**WORK TASK**
In the material below, the required lines run from the one containing "waitTimeout (core : Fin 512)" through the one containing "64) (hw : HwEvent)". Copy those lines exactly, ends included, and nothing else.

**RECORDS**
/-- The commands. -/
inductive Instr where
  -- 02 time base
  | sysrefLock (ppm : Int)
  | sysrefLoss
  | sysrefReturn (errCc : Int)
  | tick
  | sweepBoundary
  | sweepEdge (errCc : Int) (sinceNs : Nat)
  | beacon (f : Frame) (cc : Nat)
  | probe (f : Frame) (cc : Nat)
  | epochStart (v : BitVec 8)
  | systemEpoch
  | rephase (v : BitVec 8)
  | sweepRephase (shiftCc : Int)
  | holdoverLimit
  | hbmRefresh (stack : Fin 16)
  -- 03 cores and instructions
  | start (o : Origin) (core : Fin 512) (w : BitVec 64)
  | coreStart (core : Fin 512)
  | add (core : Fin 512) (i : Insn)
  | sub (core : Fin 512) (i : Insn)
  | mul (core : Fin 512) (i : Insn)
  | and_ (core : Fin 512) (i : Insn)
  | or_ (core : Fin 512) (i : Insn)
  | xor_ (core : Fin 512) (i : Insn)
  | shl (core : Fin 512) (i : Insn)
  | shr (core : Fin 512) (i : Insn)
  | sra (core : Fin 512) (i : Insn)
  | cmplt (core : Fin 512) (i : Insn)
  | cmpeq (core : Fin 512) (i : Insn)
  | movi (core : Fin 512) (i : Insn)
  | lds (core : Fin 512) (i : Insn) (hw : HwEvent)
  | sts (core : Fin 512) (i : Insn)
  | srd (core : Fin 512) (i : Insn)
  | tld (core : Fin 512) (i : Insn) (hw : HwEvent)
  | tst (core : Fin 512) (i : Insn)
  | amov (core : Fin 512) (i : Insn)
  | br (core : Fin 512) (i : Insn)
  | brnz (core : Fin 512) (i : Insn)
  | loop (core : Fin 512) (i : Insn)
  | halt (core : Fin 512) (i : Insn)
  -- 05, 06, 07 matrix engines
  | mma (core : Fin 512) (i : Insn) (hw : HwEvent)
  | mmaT (core : Fin 512) (i : Insn) (hw : HwEvent)
  | mmaD (core : Fin 512) (i : Insn) (hw : HwEvent)
  | drain (core : Fin 512) (i : Insn) (hw : HwEvent)
  | tap (core : Fin 512) (i : Insn)
  | tapWrite (core : Fin 512) (engine : Fin 2)
  -- 04 vector engine
  | vadd (core : Fin 512) (i : Insn) (hw : HwEvent)
  | vsub (core : Fin 512) (i : Insn) (hw : HwEvent)
  | vmul (core : Fin 512) (i : Insn) (hw : HwEvent)
  | vfma (core : Fin 512) (i : Insn) (hw : HwEvent)
  | vmax (core : Fin 512) (i : Insn) (hw : HwEvent)
  | vmin (core : Fin 512) (i : Insn) (hw : HwEvent)
  | vabsmax (core : Fin 512) (i : Insn) (hw : HwEvent)
  | vsum (core : Fin 512) (i : Insn) (hw : HwEvent)
  | vcvt (core : Fin 512) (i : Insn) (hw : HwEvent)
  | vexp (core : Fin 512) (i : Insn) (hw : HwEvent)
  | vlog (core : Fin 512) (i : Insn) (hw : HwEvent)
  | vrsqrt (core : Fin 512) (i : Insn) (hw : HwEvent)
  | vrcp (core : Fin 512) (i : Insn) (hw : HwEvent)
  -- 11 transfers, 12 sync, 17 observation
  | xput (core : Fin 512) (i : Insn)
  | xget (core : Fin 512) (i : Insn)
  | xadd (core : Fin 512) (i : Insn)
  | xsig (core : Fin 512) (i : Insn)
  | xfence (core : Fin 512) (i : Insn)
  | syncInc (core : Fin 512) (i : Insn)
  | syncDec (core : Fin 512) (i : Insn)
  | counterApply (core : Fin 512) (ctr : CtrPicks)
  | syncWait (core : Fin 512) (i : Insn)
  | waitMet (core : Fin 512) (waitedCc : Nat)
  | waitTimeout (core : Fin 512)
  | mark (core : Fin 512) (i : Insn)
  | loupe (core : Fin 512) (i : Insn)
  | packageBeat (msg : BitVec 48) (hw : HwEvent)
  -- 08 solver, 09 shard engine and update sequencer
  | solverSubmission (o : Origin) (cluster : Fin 64) (data : List Byte)
  | solverJobStart (cluster : Reading (Fin 64))
  | solverJobEnd (cluster : Fin 64) (hw : HwEvent)
  | solverDeadlineCheck (cluster : Fin 64)
  | shardSubmission (o : Origin) (die : Fin 8) (data : List Byte)
  | shardDescriptorEnd (die : Reading (Fin 8))
  | phase1 (ctx : Fin 16) (m : ShardMap) (hw : HwEvent)
  | digestCompare (ctx : Fin 16)
  -- 10 the long range
  | regionMap (o : Origin) (r : Fin 4096) (w : BitVec 256)
  | regionUnmap (o : Origin) (r : Fin 4096) (w : BitVec 256)
  | regionUnmapComplete (r : Fin 4096)
  | schedCount (o : Origin) (ctx : Fin 16) (v : BitVec 64)
  | fetchHbm (ctx : Fin 16) (entry : Nat)
  | fetchStore (ctx : Fin 16) (entry : Nat)
  | evict (ctx : Fin 16) (entry : Nat)
  | scheduleEntryComplete (ctx : Fin 16) (entry : Reading Nat)
  | scheduleEntryLate (ctx : Fin 16) (entry : Nat)
  | migrationComplete (page : Reading (BitVec 28))
  | heldWriteRelease
  | ladderRungEnd (page : BitVec 28) (rung : RungEnd) (data : List Byte) (shards : List ShardMap)
  | ladderLimit (page : BitVec 28)
  | channelCopyComplete (stack : Fin 16) (channel : Fin 32)
  | channelSwitch (stack : Fin 16) (channel : Fin 32)
  -- 11 ports and frames
  | dataFlit (port : Fin 48) (w : BitVec 2048) (fec : Option Nat)
  | idleFlit (port : Fin 48) (w : BitVec 2048) (fec : Option Nat)
  | nakFlit (port : Fin 48) (w : BitVec 2048) (fec : Option Nat)
  | portRetrainEnd (port : Fin 48) (success : Bool)
  | frameSend (n : Nat) (credits : List Nat)
  | frameForward (f : Frame) (via : Arrival)
  | put (f : Frame) (via : BitVec 16) (hw : HwEvent)
  | getReq (f : Frame) (hw : HwEvent)
  | getData (f : Frame)
  | signal (f : Frame) (via : BitVec 16)
  | ack (f : Frame)
  | nack (f : Frame)
  | barrierArrive (f : Frame)
  | barrierComplete (f : Frame)
  | mgmt (f : Frame)
  | reservedKindDiscard (f : Frame)
  | queueBinding (o : Origin) (q : BitVec 16) (w : BitVec 128)
  | groupEntry (o : Origin) (g : Fin 16384) (w : BitVec 256)
  -- 12 barriers and dumps
  | barrierConfigure (o : Origin) (b : Fin 256) (w : BitVec 512)
  | barrierArm (o : Origin) (b : Fin 256) (w : BitVec 512)
  | voteRegister (o : Origin) (b : Fin 256) (w : BitVec 64)
  | barrierLocalArrival (b : Fin 256)
  | barrierRelease (b : Fin 256) (commit : Option CommitMap)
  | dumpRequest (o : Origin) (ctx : Fin 16) (w : BitVec 64)
  | dumpLatch (ctx : Fin 16)
  | dumpReadyClear (o : Origin) (ctx : Fin 16) (w : BitVec 64)
  -- 13, 14, 15 stages, contexts, turns, stop
  | stageDescriptor (o : Origin) (ctx : Fin 16) (w : BitVec 1024)
  | stageArm (o : Origin) (ctx : Fin 16) (w : BitVec 1024)
  | stepStart (ctx : Fin 16)
  | create (o : Origin) (ctx : Fin 16) (w : BitVec 512)
  | destroy (o : Origin) (ctx : Fin 16) (w : BitVec 512)
  | acquire (o : Origin) (ctx : Fin 16)
  | release (o : Origin) (ctx : Fin 16) (w : BitVec 64)
  | switchArm (o : Origin) (ctx : Fin 16) (w : BitVec 128)
  | switchCancel (o : Origin) (ctx : Fin 16) (w : BitVec 128)
  | switchEffect (ctx : Fin 16)
  | switchMissed (ctx : Fin 16)
  | ringClaim (o : Origin) (ctx : Fin 16)
  | prismSubmission (o : Origin) (die : Fin 8) (data : List Byte)
  | prismJobStart (die : Reading (Fin 8))
  | prismPlacement (die : Reading (Fin 8))
  | prismJobEnd (die : Fin 8)
  | prismDeadlineCheck (die : Fin 8)
  | collimate (v : BitVec 8)
  | saveRequest (v : BitVec 64)
  | fullSaveComplete (ctx : Fin 16) (manifest : Nat) (rows : List (BitVec 128))
  | resume (v : BitVec 8) (shards : List ShardMap) (map : CommitMap)
  | shutterArm (o : Origin) (w : BitVec 128)
  | shutterCancel (o : Origin) (w : BitVec 128)
  | shutterInSample (asserted : Bool)
  | shutterCut
  | shutterDrainEnd (cc : BitVec 32)
  | outClear (v : BitVec 8)
  -- 16 repair
  | reserveRemap
  | remapHoldEnd
  | recoveryReplay (permanent : Bool)
  | flashStackFailure (stack : Fin 4)
  -- 17 observability
  | counterSnapshot
  | traceStart (o : Origin) (cluster : Fin 64) (w : BitVec 512)
  | traceTrigger (o : Origin) (cluster : Fin 64) (w : BitVec 512)
  | traceHalt (o : Origin) (cluster : Fin 64) (w : BitVec 512)
  | traceLossRecord (cluster : Fin 64)
  | watchArm (o : Origin) (watch : Fin 64) (w : BitVec 512)
  | watchCancel (o : Origin) (watch : Fin 64) (w : BitVec 512)
  | recorderWindow (o : Origin) (window : Fin 256) (w : BitVec 128)
  | windowClose (window : Fin 256)
  | spectrumClear (v : BitVec 8)
  -- 18 dictionary and management port
  | mailboxGo (o : Origin) (w : BitVec 64)
  | mailboxDoneClear (o : Origin) (w : BitVec 64)
  | usdoRequest (bus : Fin 2) (r : DictReq)
  | usdoTimeout (bus : Fin 2)
  | dictionaryRead
  | dictionaryWrite
  | storeParameters (v : BitVec 32)
  | restoreDefaultParameters (v : BitVec 32)
  | nmtStart (bus : Fin 2)
  | nmtStop (bus : Fin 2)
  | nmtEnterPreOperational (bus : Fin 2)
  | nmtResetCommunication (bus : Fin 2)
  | nmtResetNode (bus : Fin 2)
  | classicalCanFrame (bus : Fin 2)
  | heartbeat
  | tpdo (n : Fin 4)
  | canTransmit (bus : Fin 2)
  | busOff (bus : Fin 2)
  | busOffRecovery (bus : Fin 2)
  | thermalWarning (temp : BitVec 16) (die : BitVec 8)
  | takeover
  -- 19 start-up, update, security
  | startupStage (stage : Nat) (unit : Nat) (pass : Bool) (detail beginMs endMs : BitVec 32)
  | stageTimeLimit (timeMs : BitVec 32)
  | update (v : BitVec 8) (version : BitVec 32) (verified moving charged : Bool) (mv : Nat)
  | updateComplete (verified : Bool)
  | activateSlot (v : BitVec 8)
  | handover
  | handoverEnd (digestMatches : Bool)
  | handoverAbandon
  | ownerLock (v : BitVec 8)
  | ownerTransfer (v : BitVec 32)
  | debugUnlock (v : BitVec 8)
  | tamperClear (v : BitVec 8)
  | keysRevoked (v : BitVec 8)
  | journalReset (v : BitVec 8)
  | presence (heldMs : Nat) (jumper : Bool)
  | tamper (openMs : Nat) (closed : Bool)
  | currentTrip (milliamp : Nat) (us : Nat)
  | thermalTrip (die : Fin 10) (temp : Int)
  | laserInterlock (port : Fin 48) (mateOpen : Bool) (lossUs : Nat)
  | laserProbePulse (port : Fin 48) (signalBack : Bool)
  | getVersion
  | getCapabilities
  | negotiateAlgorithms (offered : List Nat)
  | getDigests
  | getCertificate (slot offset length : Nat)
  | challenge (slot : Nat) (nonce : List Byte)
  | getMeasurements (signed : Bool) (block : Nat) (nonce : List Byte)
  | keyExchange (exchange : List Byte)
  | finish (verifies : Bool)
  | endSession
  | chunkSend (seq : Nat) (last : Bool) (data : List Byte)
  | chunkGet (seq : Nat) (size : Nat)
  | vendorDefinedRequest (standard vendor : Nat) (code : BitVec 8)
  | ideKm (stream : Nat) (fn : Fin 17)
  | tdispRequest (fn : Fin 16) (k : TdispKind)
  -- 20 host interface
  | perstN
  | flr (fn : Fin 16)
  | flrPhysicalFunction
  | bar2Read (fn : Fin 17) (offset : Nat) (length : Reading Nat) (ide : Bool)
  | bar2Write (fn : Fin 17) (offset : Nat) (data : List Byte) (ide : Bool)
  | dmaWindow (fn : Fin 17) (i : Fin 64) (w : BitVec 128) (ide : Bool)
  | queueEnable (fn : Fin 17) (q : Fin 256) (w : BitVec 256) (ide : Bool)
  | sqTailDoorbell (fn : Fin 17) (q : Fin 256) (v : BitVec 64) (entries : List (BitVec 512)) (ide : Bool)
  | cqHeadDoorbell (fn : Fin 17) (q : Fin 256) (v : BitVec 64) (ide : Bool)
  | toModule (q : Fin 256) (data : List Byte) (poisoned : Bool)
  | toHost (q : Reading (Fin 256))
  | fence (q : Fin 256)
  | hostCommandComplete (q : Fin 256)
  | msixMessage (vector : Fin 2048)
  | atsInvalidation (addr : BitVec 64)
  -- 21 power and pins
  | enShortMate
  | voltageExcursion (mv : BitVec 16)
  | pwrGoodAssert (nodeId : BitVec 7) (ilim : BitVec 2) (absentMs : Nat)
  | inputLoss
  | holdupEnd
  -- generic register writes, and the rows the table adds at its end
  | registerWrite (o : Origin) (bar0 : Bool) (offset : Nat) (data : List Byte) (ide : Bool)
  | addFrame (f : Frame) (hw : HwEvent)
  | inputRangeReturn (mv : BitVec 16)
  | phase2Complete (ctx : Fin 16)
  deriving DecidableEq, Repr

end Sys2Proof
end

**SOLUTION TO THIS TASK**
  | waitTimeout (core : Fin 512)
  | mark (core : Fin 512) (i : Insn)
  | loupe (core : Fin 512) (i : Insn)
  | packageBeat (msg : BitVec 48) (hw : HwEvent)
  -- 08 solver, 09 shard engine and update sequencer
  | solverSubmission (o : Origin) (cluster : Fin 64) (data : List Byte)
  | solverJobStart (cluster : Reading (Fin 64))
  | solverJobEnd (cluster : Fin 64) (hw : HwEvent)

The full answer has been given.